RE: Checkpoint 3.1 - Identifying language from Michael Cooper on 2003-09-05 (w3c-wai-gl@w3.org from July to September 2003)

From: Michael Cooper <michaelc@watchfire.com>
Date: Fri, 5 Sep 2003 10:37:02 -0400
To: w3c-wai-gl@w3.org
Message-ID: <D9ABD8212AFB094C855045AD80FB40DD017E0B56@1WFMAIL>
First to respond to the question about why identifying the primary language
of the document has less emphasis than identifying changes: I've wondered
about that myself a lot. On a Thursday call sometime in the past couple
months the explanation was given that, if your screenreader doesn't pick up
the primary language it will just start reading gibberish, and you'll know
something is wrong and do something about it, like leave the page or change
your language settings; but if most of the page is reading correctly and
suddenly you encounter a gibberish phrase, you know you're missing content
on a page that was otherwise accessible to you. However, on a Wednesday call
a about a month ago, Richard Ishida of the Internationalization group said
he considered identifying the primary language equally important. He was
going to send a review note about this so it will be put on the agenda for
discussion at some point.

As far as the prevalence of non-Dutch (e.g., English) words in Dutch, like
"website", here is an opinion which may or may not be considered accurate by
people with linguistic backgrounds, but it's something to throw out there. I
would propose that the incorporation of words like "website" into Dutch is
simply an example of the borrowing of words between languages that happens
all the time. I've studied French, German, and Latin and been amazed by how
many words from those languages are found in English - sometimes retaining
their original meaning, sometimes with a related but different meaning. Yet
we consider them English words now, because they've been part of the
language long enough that English speakers recognize them. The only real
difference with your example is recency - words like "website" were imported
during the lifetime of current speakers, so they may view them as foreign
words - but the meaning of them is understood all the same. I would say that
for all practical purposes those words can be considered part of the Dutch
language, since in a few generations people will no longer see them as
non-Dutch anyway. Under this logic, such words would be exempt from the
requirement to be marked up specially, since they are not 'foreign' words in
the sense that you have to have an understanding of the foreign language to
understand the phrase.

The question of pronunciation still exists and may nullify my argument. I
don't know how "website" is pronounced in Dutch - is it pronounced the way
it is in English, or is it pronounced the way a screenreader might applying
Dutch pronunciation rules? If the screenreader pronounces it one way but the
common pronunciation is different, there might still be a problem.

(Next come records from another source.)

/-- A chunk whose read has ended places its write where the destination queue has room (R115, R116, R117). -/
def placeWrite (s : State) : State :=
  match s.me.active, waitingSlot s with
  | some m, some (slot, c) =>
    if m.stop.isNone && backgroundRoom (targetPort m.kind) s then
      placeBackground
        (chunkOrder m c slot (targetPort m.kind) .write (if isFlush m.kind then flushPart m c s else chunkMask c))
        (setStage c .writing s)
    else s
  | _, _ => s

/-- The chunks of the active move go on as far as room and slots allow: at most two writes and two starts, and the writes
of chunks that start without a read (R115, R118). -/
def pumpChunks (s : State) : State :=
  if inReset s then s
  else placeWrite (placeWrite (startChunk (startChunk (placeWrite (placeWrite s)))))

/-! ## Eligibility, the arbiter and preemption -/

/-- Whether a PENDING move is eligible (R112). -/
def eligible (m : Move) (s : State) : Bool :=
  s.lu.mode == .online && s.pm.state == .ready
    && decide (s.fps.level < levelOf m.kind) && decide (s.pps.level < levelOf m.kind)
    && (isFlush m.kind || (!s.sm.freeList.isEmpty && !writePending m.segment s))

/-- The first eligible move in the queue's order (R113). -/
def firstEligible (s : State) : Option Move := s.me.queue.find? fun m => eligible m s

/-- The queue without a move. -/
def unqueue (m : Move) (s : State) : State :=
  { s with me.queue := s.me.queue.filter fun x => x.number != m.number }

/-- The stack top is resumed (R113). -/
def resume (m : Move) (s : State) : State :=
  { s with
    me.stack := s.me.stack.drop 1
    me.active := some { m with state := .active } }

/-- The lowest chunk that holds a position of a valid set (R117). -/
def lowestChunk (v : SectorSet) : Nat := ((List.range 4).find? fun c => overlaps v (chunkMask c)).getD 0

/-- The activation of a flush (R113, R117): its frame and its first chunk come from the entry. -/
def activateFlush (m : Move) (e : Entry) (s : State) : State :=
  let s1 := unqueue m s
  { s1 with
    me.active := some { m with state := .active, frame := some e.frame, firstChunk := lowestChunk (validSet e) } }

/-- The activation of a promotion on a segment with no entry (R11, R113): an INBOUND entry on the Free Frame List head. -/
def activatePromotion (m : Move) (s : State) : State :=
  match createEntry m.segment .inbound 0 (some m.number) (unqueue m s) with
  | (some f, s1) => { s1 with me.active := some { m with state := .active, frame := some f, needed := some 0b1111 } }
  | (none, _) => s

/-- The move arbiter (R113), which chooses again, `fuel` times at most, when a promotion finds its segment PRESENT. -/
def arbiter : Nat → State → State
  | 0, s => s
  | fuel + 1, s =>
    match s.me.active with
    | some _ => s
    | none =>
      match s.me.stack.head?, firstEligible s with
      | none, none => s
      | some t, none => resume t s
      | top, some m =>
        if top.any fun t => decide (levelOf m.kind ≤ levelOf t.kind) then
          match top with
          | some t => resume t s
          | none => s
        else
          match lookup m.segment s with
          | some e => if isFlush m.kind then activateFlush m e s else arbiter fuel (removeMove m.number s)
          | none => if isFlush m.kind then arbiter fuel (removeMove m.number s) else activatePromotion m s

/-- A push that found two moves on the Move Stack abandons the bottom one (R121). -/
def spillBottom (s : State) : State :=
  if 2 < s.me.stack.length then
    match s.me.stack.getLast? with
    | some b => abandon b .spill (bump .spills (occur .moveSpill b.segment { s with me.moveSpill := true }))
    | none => s
  else s

/-- The active move becomes SUSPENDED and goes on top of the Move Stack (R120, R121). -/
def suspend (m : Move) (s : State) : State :=
  spillBottom { s with
    me.active := none
    me.stack := { m with state := .suspended, preempt := false } :: s.me.stack }

/-- The preemption test (R120). A stopped move takes the mark like any other; it is ENDED before the test is made with no
chunk in flight (R122). -/
def preemptTest (s : State) : State :=
  match s.me.active with
  | none => s
  | some m =>
    if s.me.queue.any fun x => eligible x s && decide (levelOf m.kind < levelOf x.kind) then
      if chunkInFlight s then modifyActive (fun m => { m with preempt := true }) s else suspend m s
    else if m.preempt && !chunkInFlight s then modifyActive (fun m => { m with preempt := false }) s
    else s

/-- Whether a move of a level exists. -/
def levelExists (l : Nat) (s : State) : Bool := (allMoves s).any fun m => levelOf m.kind == l

/-- The URGENT request of a request check (R110). -/
def urgentCheck (s : State) : State :=
  if s.me.urgent && !levelExists 4 s then
    match flushCandidate s with
    | some seg => (requestMove seg .urgent s).2
    | none => s
  else s

/-- The FLUSH request of a request check (R108). -/
def flushCheck (s : State) : State :=
  if s.pm.state == .ready && !s.pm.degraded && !levelExists 2 s && !levelExists 4 s && !queueFull s then
    match flushCandidate s with
    | some seg => (requestMove seg .flush s).2
    | none => s
  else s

/-- The three tests at the end of an event of the Migration Engine (R114): the request check, the preemption test and the
arbiter. In SAVING only the first is made (R113, R120, R127). -/
def engineChecks (s : State) : State :=
  if engineTests s then
    let s1 := flushCheck (urgentCheck s)
    if s.lu.mode = .saving then s1
    else
      let s2 := preemptTest s1
      arbiter (s2.me.queue.length + 1) s2
  else s

/-! ## Saves and yields -/

/-- In SAVING an active move with no chunk in flight becomes PAUSED (R127). -/
def pauseTest (s : State) : State :=
  if s.lu.mode = .saving && !chunkInFlight s then modifyActive (fun m => { m with state := .paused }) s else s

/-- Whether a segment's entry is INBOUND and its promotion is the active move, which alone can have a chunk in flight (R115). -/
def activelyPromoted (segment : Nat) (s : State) : Bool :=
  s.me.active.any (fun m => m.segment == segment && !isFlush m.kind)
    && (lookup segment s).any fun e => e.state == .inbound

Yet I
would say first that there are plenty of words screenreaders mispronounce,
because of homonyms, regional accents, etc., and people deal with it.
Second, if by my logic above the word is effectively part of the Dutch
language, the screenreader ideally should come already designed with the
ability to pronounce it correctly, if only via an exceptions dictionary.
This is similar to the argument that only words that are not in an
unabridged dictionary for the language fall under this rule. The dictionary
authors may not have caught up to common practice, but it's common practice
that is important for people's ability to access the content. Of course that
makes testability more difficult...

Michael

> -----Original Message-----
> From: Y.P. Hoitink [mailto:y.p.hoitink@heritas.nl]
> Sent: Thursday, September 04, 2003 6:22 PM
> To: w3c-wai-gl@w3.org
> Subject: Checkpoint 3.1 - Identifying language
> 
> 
> 
> Hello everyone,
> 
> I have been going through the internal working draft of the WCAG 2.0
> guidelines <http://www.w3.org/WAI/GL/WCAG20/> and came across core
> checkpoint 3.1 (Language of content can be programmatically 
> determined).
> 
> The success criteria for checkpoint 3.1 reads:
> "passages or fragments of text occurring within the content 
> that are written
> in a language other than the primary natural language of the 
> content as a
> whole, are identified, including specification of the language of the
> passage or fragment. "
> 
> Meeting this success criteria is a heavy burden for people writing in
> languages which use a lot of foreign words. For example, my 
> native language
> Dutch uses a lot of English words and phrases , like 
> "website", "software
> engineering", "content management", "on the job training" 
> etc. On a typical
> Dutch page, especially on a technical or management subject, several
> percents of the words can easily be foreign. To meet this 
> success criteria,
> all of these would have to be labelled with their original language.
> 
> This isn't a problem in English so much, since there aren't 
> so many foreign
> words. I guess this is why we hear the "je ne sais quoi" 
> example all the
> time :-) But we're writing these guidelines for the entire 
> internet, not
> just the English speaking community.
> 
> I understand that labelling foreign phrases with their language would
> increase accessibility. If English words are spoken out loud 
> with Dutch
> pronounciation by speech synthesizers, they are hard to 
> understand because
> the words sound quite different. 
> 
> But it is quite a lot to ask to label everything for people writing in
> languages which use a lot of foreign words. Also, even though they are
> harder to understand, the phrases can still be heard so it's 
> not _totally_
> inaccessible. I don't think this issue should be on the same level of
> requirements as, for example, the need for text equivalents 
> for non-text
> content.
> 
> What I'm trying to say is this: Shouldn't this be a best 
> practice instead of
> a required success criteria?
> 
> On the other hand, I was surprised to find that the 
> identification of the
> _main_ language of the document is only a best practice, and 
> not a success
> criteria. So we are requiring to label every foreign phrase, 
> but we don't
> even know what the main language is? Couldn't this lead to 
> the unwanted
> situation that 99% of the document is read with the wrong 
> pronounciation,
> except for the few foreign words whose language _was_ identified? 
> 
> I have been trying to find past discussions about this in the 
> mail archives
> but haven't seen these issues. If I missed them, I would 
> appreciate it if
> someone could send me the links.
> 
> Yvette Hoitink
> 
>
Received on Friday, 5 September 2003 10:42:41 UTC